> [INSTRUCTIONS FOR THE TASK] Every line holding the word "which" should be copied from the material.

> [PROVIDED DATA]
/-- R177: no report ends a drain once HALT is taken. -/
def Reporter.halted (r : Reporter) : Reporter :=
  { r with
    work := r.work.map fun w => { w with figures := { w.figures with endsDrain := false } }
    waiting := r.waiting.map fun f => { f with endsDrain := false } }

/-- The phases in which an intake waits for no access. -/
def IntakePhase.waitsForAccess : IntakePhase → Bool
  | .waitFinish => false
  | .allDone => false
  | _ => true

/-- R15: the intake in flight is asked to end after its step; without one the controller goes on with the abandonment. -/
def State.haltController (s : State) (writesStatus : Bool) : State :=
  let s1 := s.setController { s.controller with statusTodo := s.controller.statusTodo.take 1 }
  match s.controller.intake with
  | none => s1.haltAdvance writesStatus programs
  | some i =>
    if i.phase.waitsForAccess then
      (s1.setController { s1.controller with intake := some { i with halted := true } }).setHalt (.waitIntake writesStatus)
    else (s1.setController { s1.controller with intake := none }).haltAdvance writesStatus programs

/-- R15, R6: HALT writes the status parts of a device that has a program table to write them to: from a run, or in a state
reached after the first allocation since the last reset (log 14). -/
def State.haltWritesStatus (s : State) : Bool :=
  s.control.device = .running || s.control.device = .draining || s.controller.statusSeen

/-- R177: HALT in STARTING, RUNNING, DRAINING or TESTING: every block ends its work. -/
def State.haltDevice (s : State) : State :=
  let s1 := (s.dropAccesses Agent.endsAtHalt).setControl
    { s.control with
      device := .halting, inFlight := some .halt, ignored := false, start := none, filterLoad := none, regionReload := none
      probe := none, notice := false, drainEnding := false, endedTest := none }
  let s2 := s1.setTimer { s1.timer with running := false }
  let s3 := s2.setAllocator s2.allocator.halted
  let s4 := s3.haltRecoder.haltSide.stopLine
  let s5 := s4.interruptTest
  (s5.setReporter s5.reporter.halted).haltController s.haltWritesStatus

/-- HALT (R172, R177), which is taken whenever it is written: also where it completes with WRONG_STATE (log 42). -/
def execHalt (s : State) : Host.Outcome State Fault Refusal :=
  match s.control.device with
  | .halting => .next s.notIgnored
  | .idle =>
    if s.control.inFlight.isSome then .next (s.haltCommand.notIgnored.complete (some .halt) .ok)
    else .next (s.haltQueues.notIgnored.complete (some .halt) .wrongState)
  | _ => .next s.haltDevice

/-- R177: the halt condition. -/
def State.haltReached (s : State) : Bool :=
  s.control.device = .halting && s.controller.halt = some .done && s.reporter.faultQueue.isEmpty
    && s.reporter.work.isNone && s.store.test.isNone

/-- R177: IDLE, and the one completion. -/
def State.haltFinish (s : State) : State :=
  let s1 := s.setController { s.controller with halt := none }
  let s2 := s1.setControl { s1.control with device := .idle, endedTest := none }
  match s.control.endedTest with
  | some r => s2.complete (some .testPages) r
  | none => s2.complete (some .halt) .ok

/-- HALT_COMPLETE (R177). Before the halt condition is met it does not complete (log 3). -/
def execHaltComplete (s : State) : Host.Outcome State Fault Refusal :=
  if s.haltReached then .next s.haltFinish else .next s

end Sys2Proof.Machine
end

> [SOLUTION]
/-- The phases in which an intake waits for no access. -/
/-- HALT (R172, R177), which is taken whenever it is written: also where it completes with WRONG_STATE (log 42). -/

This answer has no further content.